• BRIEF
Take the data below. Output it exactly from its first line through the line containing "in the state".

+++++

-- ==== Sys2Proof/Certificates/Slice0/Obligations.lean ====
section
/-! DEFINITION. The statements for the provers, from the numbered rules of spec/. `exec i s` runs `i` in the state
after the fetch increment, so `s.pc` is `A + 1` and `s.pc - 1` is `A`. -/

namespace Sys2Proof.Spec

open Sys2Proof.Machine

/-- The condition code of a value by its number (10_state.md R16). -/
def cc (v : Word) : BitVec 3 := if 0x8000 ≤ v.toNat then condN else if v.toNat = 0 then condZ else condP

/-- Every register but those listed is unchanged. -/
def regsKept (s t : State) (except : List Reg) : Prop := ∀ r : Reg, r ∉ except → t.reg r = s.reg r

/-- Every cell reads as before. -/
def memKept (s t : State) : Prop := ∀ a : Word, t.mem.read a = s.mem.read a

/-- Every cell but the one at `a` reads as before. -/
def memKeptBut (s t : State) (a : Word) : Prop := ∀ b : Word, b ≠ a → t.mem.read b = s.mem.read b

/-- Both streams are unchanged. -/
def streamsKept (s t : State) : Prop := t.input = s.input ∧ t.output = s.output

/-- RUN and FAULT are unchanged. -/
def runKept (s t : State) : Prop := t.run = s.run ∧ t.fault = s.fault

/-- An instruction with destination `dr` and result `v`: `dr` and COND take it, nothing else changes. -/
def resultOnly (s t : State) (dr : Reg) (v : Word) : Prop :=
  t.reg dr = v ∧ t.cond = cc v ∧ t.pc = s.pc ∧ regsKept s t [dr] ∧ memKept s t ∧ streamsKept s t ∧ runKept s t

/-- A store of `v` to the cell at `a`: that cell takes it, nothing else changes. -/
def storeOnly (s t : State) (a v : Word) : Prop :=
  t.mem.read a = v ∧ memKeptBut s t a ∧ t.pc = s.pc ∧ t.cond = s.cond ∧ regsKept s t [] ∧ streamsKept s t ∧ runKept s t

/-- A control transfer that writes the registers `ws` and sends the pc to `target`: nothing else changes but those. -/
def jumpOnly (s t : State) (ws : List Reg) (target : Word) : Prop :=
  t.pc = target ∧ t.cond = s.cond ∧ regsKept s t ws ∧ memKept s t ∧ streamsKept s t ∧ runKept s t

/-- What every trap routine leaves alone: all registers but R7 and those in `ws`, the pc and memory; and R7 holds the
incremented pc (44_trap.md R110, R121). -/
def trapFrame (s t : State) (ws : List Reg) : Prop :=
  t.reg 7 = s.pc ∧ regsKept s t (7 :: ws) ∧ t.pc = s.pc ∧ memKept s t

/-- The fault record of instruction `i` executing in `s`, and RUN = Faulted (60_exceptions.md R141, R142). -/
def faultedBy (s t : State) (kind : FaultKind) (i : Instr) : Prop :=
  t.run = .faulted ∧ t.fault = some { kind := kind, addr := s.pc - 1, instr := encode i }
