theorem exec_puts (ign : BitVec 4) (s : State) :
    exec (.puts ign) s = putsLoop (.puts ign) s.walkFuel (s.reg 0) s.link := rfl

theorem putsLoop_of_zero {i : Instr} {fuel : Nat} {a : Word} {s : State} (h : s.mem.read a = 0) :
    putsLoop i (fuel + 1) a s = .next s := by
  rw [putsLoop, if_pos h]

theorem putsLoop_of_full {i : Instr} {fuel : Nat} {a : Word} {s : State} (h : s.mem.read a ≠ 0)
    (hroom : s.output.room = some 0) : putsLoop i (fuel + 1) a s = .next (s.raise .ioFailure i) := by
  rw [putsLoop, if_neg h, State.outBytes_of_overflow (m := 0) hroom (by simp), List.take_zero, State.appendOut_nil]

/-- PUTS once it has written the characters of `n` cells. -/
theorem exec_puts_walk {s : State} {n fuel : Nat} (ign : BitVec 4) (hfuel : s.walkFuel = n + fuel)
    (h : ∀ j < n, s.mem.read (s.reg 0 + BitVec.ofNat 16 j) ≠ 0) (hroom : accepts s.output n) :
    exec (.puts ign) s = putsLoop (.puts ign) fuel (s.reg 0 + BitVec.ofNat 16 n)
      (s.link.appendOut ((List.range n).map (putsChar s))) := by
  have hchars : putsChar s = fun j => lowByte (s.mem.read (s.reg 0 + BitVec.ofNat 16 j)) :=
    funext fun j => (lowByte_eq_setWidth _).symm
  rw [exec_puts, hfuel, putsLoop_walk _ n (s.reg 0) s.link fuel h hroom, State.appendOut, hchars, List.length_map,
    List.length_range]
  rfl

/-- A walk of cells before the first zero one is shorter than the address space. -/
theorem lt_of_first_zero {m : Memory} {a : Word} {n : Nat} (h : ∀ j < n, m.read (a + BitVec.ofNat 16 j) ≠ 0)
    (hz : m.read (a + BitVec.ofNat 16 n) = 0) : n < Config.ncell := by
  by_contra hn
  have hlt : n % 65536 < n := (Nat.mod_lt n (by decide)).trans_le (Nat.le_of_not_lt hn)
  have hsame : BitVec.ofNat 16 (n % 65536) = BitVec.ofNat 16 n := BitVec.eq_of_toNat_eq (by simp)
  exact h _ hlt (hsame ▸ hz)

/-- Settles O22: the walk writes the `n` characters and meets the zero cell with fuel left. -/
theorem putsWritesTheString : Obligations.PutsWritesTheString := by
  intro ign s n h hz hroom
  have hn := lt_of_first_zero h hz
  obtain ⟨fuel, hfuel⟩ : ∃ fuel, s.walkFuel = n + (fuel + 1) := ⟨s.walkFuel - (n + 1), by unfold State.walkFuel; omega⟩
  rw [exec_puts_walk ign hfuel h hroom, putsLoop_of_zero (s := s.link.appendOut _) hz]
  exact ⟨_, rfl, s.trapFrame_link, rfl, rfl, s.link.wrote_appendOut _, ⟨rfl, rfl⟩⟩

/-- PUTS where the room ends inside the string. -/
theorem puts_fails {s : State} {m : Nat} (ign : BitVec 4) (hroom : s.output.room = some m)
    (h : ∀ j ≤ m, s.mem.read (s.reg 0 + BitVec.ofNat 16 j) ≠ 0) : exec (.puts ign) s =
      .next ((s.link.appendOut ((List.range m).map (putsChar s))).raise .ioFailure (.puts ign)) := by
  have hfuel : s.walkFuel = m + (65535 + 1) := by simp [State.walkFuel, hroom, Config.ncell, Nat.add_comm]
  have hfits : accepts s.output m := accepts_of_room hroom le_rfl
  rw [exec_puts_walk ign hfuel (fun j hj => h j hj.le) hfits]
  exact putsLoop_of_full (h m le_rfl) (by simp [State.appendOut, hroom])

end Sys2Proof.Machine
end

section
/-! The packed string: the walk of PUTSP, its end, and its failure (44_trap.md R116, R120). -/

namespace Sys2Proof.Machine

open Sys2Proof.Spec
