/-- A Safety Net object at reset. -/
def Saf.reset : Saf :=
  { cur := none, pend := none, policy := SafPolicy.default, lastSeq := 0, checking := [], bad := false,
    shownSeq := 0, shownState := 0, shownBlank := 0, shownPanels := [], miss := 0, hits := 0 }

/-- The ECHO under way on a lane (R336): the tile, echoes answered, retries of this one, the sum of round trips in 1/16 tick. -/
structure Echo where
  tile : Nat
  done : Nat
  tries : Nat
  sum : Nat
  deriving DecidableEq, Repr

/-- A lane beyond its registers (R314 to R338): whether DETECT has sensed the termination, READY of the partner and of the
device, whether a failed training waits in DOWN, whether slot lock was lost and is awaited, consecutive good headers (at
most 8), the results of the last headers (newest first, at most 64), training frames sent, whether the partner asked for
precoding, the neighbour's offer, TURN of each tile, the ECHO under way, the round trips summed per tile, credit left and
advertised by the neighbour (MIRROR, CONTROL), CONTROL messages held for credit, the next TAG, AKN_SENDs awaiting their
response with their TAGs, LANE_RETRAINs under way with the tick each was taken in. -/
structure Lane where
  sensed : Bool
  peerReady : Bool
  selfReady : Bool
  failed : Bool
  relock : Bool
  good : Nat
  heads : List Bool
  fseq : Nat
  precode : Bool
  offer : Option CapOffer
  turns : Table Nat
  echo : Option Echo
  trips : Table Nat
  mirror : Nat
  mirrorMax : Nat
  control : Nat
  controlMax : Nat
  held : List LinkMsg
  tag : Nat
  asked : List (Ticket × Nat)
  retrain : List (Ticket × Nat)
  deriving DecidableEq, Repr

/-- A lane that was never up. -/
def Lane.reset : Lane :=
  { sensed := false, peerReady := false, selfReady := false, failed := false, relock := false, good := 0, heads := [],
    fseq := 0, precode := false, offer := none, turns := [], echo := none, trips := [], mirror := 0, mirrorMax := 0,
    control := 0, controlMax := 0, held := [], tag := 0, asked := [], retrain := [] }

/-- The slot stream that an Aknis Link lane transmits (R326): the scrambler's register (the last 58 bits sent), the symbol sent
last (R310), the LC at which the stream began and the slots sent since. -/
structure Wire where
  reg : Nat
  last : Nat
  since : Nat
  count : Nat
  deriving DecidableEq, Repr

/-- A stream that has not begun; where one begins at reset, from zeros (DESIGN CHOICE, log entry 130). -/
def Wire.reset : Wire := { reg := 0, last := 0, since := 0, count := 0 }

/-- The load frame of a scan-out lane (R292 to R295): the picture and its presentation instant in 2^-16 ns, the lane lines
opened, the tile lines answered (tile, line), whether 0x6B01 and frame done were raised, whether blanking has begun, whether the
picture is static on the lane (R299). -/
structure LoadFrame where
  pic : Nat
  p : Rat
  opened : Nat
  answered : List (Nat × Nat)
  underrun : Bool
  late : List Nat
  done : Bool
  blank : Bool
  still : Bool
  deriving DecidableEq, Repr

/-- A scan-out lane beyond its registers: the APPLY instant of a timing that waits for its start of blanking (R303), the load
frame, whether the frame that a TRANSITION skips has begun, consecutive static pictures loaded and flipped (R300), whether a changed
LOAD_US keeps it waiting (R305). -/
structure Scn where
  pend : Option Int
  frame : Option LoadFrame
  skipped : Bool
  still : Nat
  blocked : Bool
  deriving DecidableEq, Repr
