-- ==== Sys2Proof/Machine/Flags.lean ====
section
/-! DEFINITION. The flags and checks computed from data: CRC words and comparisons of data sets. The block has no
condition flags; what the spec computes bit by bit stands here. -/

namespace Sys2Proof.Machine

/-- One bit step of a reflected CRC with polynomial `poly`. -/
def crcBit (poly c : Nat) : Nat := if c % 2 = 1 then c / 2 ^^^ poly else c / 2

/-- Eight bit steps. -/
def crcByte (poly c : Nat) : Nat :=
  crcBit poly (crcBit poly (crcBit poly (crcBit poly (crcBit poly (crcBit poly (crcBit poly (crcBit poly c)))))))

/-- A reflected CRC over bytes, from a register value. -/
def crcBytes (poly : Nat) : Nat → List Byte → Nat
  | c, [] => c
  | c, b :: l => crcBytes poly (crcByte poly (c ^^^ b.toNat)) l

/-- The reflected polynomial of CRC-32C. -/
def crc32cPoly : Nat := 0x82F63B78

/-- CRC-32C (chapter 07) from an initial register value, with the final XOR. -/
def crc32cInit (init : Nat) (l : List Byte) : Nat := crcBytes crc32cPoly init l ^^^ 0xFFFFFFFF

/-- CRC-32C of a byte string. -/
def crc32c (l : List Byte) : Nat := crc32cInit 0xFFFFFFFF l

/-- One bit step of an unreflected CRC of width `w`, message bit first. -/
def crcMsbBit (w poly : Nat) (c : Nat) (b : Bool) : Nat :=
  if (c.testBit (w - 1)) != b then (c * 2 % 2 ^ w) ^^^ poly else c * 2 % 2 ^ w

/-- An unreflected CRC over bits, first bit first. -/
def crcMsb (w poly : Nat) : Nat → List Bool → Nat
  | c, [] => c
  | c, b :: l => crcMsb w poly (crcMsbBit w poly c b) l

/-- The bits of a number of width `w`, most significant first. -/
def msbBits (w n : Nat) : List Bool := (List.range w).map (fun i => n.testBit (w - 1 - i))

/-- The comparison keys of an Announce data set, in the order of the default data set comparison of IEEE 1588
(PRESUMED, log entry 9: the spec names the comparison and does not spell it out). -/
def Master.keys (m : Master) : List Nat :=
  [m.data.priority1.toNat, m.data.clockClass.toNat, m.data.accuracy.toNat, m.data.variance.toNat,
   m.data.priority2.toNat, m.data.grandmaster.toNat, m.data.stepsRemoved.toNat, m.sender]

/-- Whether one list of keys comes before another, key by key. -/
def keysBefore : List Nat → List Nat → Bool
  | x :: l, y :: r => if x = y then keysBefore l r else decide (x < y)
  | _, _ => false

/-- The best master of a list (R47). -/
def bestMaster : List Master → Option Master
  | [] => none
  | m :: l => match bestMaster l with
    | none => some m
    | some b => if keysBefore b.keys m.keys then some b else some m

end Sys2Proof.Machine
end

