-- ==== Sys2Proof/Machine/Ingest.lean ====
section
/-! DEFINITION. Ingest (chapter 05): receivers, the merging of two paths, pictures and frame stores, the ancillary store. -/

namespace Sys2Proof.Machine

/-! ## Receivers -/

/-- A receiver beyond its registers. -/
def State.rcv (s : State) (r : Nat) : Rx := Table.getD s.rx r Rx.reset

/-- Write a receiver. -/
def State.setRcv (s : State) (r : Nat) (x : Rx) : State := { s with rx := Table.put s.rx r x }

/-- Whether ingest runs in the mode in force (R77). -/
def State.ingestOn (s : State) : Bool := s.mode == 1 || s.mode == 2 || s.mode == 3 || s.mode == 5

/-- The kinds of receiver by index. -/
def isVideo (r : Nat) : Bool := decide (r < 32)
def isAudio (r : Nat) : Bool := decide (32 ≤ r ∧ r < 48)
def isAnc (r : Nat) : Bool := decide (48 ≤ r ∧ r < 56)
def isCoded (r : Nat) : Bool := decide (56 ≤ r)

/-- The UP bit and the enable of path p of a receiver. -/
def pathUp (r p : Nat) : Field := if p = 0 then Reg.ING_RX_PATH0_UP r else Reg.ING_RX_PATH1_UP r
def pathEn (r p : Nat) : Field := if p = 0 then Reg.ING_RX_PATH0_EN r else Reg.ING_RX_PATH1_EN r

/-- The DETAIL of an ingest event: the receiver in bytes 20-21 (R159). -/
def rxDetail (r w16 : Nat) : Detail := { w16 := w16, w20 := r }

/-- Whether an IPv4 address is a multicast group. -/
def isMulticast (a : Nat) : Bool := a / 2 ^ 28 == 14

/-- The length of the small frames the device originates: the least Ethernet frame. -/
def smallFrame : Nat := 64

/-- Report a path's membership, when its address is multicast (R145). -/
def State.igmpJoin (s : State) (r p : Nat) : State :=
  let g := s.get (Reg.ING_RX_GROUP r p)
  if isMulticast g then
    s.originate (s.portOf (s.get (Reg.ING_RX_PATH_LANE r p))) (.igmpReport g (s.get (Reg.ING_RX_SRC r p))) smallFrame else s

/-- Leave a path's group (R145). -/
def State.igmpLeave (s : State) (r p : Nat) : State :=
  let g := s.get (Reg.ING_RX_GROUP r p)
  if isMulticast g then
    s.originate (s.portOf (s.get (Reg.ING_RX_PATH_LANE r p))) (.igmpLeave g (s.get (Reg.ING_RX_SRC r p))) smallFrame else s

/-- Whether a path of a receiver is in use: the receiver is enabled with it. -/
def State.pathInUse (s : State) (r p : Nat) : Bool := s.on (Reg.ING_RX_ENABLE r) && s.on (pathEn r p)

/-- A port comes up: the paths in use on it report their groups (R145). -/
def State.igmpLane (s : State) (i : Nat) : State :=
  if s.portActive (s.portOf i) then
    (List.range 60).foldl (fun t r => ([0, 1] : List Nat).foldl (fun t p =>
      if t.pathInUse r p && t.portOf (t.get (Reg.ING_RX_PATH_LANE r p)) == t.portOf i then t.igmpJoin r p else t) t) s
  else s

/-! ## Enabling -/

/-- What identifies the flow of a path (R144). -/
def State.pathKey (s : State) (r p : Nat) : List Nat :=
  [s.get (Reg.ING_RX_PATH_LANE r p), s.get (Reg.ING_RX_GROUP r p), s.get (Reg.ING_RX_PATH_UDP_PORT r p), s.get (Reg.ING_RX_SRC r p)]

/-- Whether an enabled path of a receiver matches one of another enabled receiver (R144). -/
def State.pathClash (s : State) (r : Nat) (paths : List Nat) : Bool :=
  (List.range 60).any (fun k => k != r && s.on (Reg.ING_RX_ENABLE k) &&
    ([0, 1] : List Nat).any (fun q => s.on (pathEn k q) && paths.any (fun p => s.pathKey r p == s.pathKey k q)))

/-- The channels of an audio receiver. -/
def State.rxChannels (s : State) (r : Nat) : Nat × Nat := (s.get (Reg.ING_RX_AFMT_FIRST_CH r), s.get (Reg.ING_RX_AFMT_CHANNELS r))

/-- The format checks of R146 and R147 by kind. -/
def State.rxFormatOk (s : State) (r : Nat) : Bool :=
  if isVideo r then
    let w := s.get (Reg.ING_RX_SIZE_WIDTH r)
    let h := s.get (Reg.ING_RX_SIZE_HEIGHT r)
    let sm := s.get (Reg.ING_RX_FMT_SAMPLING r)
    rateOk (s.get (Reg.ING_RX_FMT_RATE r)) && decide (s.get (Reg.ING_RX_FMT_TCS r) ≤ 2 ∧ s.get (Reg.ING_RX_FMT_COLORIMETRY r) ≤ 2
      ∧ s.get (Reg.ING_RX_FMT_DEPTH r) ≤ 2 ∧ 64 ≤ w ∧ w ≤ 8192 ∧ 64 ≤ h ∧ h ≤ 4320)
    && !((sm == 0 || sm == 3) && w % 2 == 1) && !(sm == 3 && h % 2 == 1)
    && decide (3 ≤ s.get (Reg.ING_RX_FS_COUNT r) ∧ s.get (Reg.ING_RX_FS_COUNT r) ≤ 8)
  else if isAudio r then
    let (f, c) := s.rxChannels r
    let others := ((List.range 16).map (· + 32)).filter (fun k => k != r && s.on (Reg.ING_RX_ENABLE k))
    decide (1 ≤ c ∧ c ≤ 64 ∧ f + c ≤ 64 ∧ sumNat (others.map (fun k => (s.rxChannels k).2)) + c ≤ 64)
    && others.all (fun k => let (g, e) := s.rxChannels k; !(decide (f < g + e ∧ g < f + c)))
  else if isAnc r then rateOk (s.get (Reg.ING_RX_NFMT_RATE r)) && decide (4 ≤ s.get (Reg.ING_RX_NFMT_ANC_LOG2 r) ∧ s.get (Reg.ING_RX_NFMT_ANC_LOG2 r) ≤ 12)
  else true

+++++

• ANSWER BELOW
-- ==== Sys2Proof/Certificates/Slice0/Obligations.lean ====
section
/-! DEFINITION. The statements for the provers, from the numbered rules of spec/. `exec i s` runs `i` in the state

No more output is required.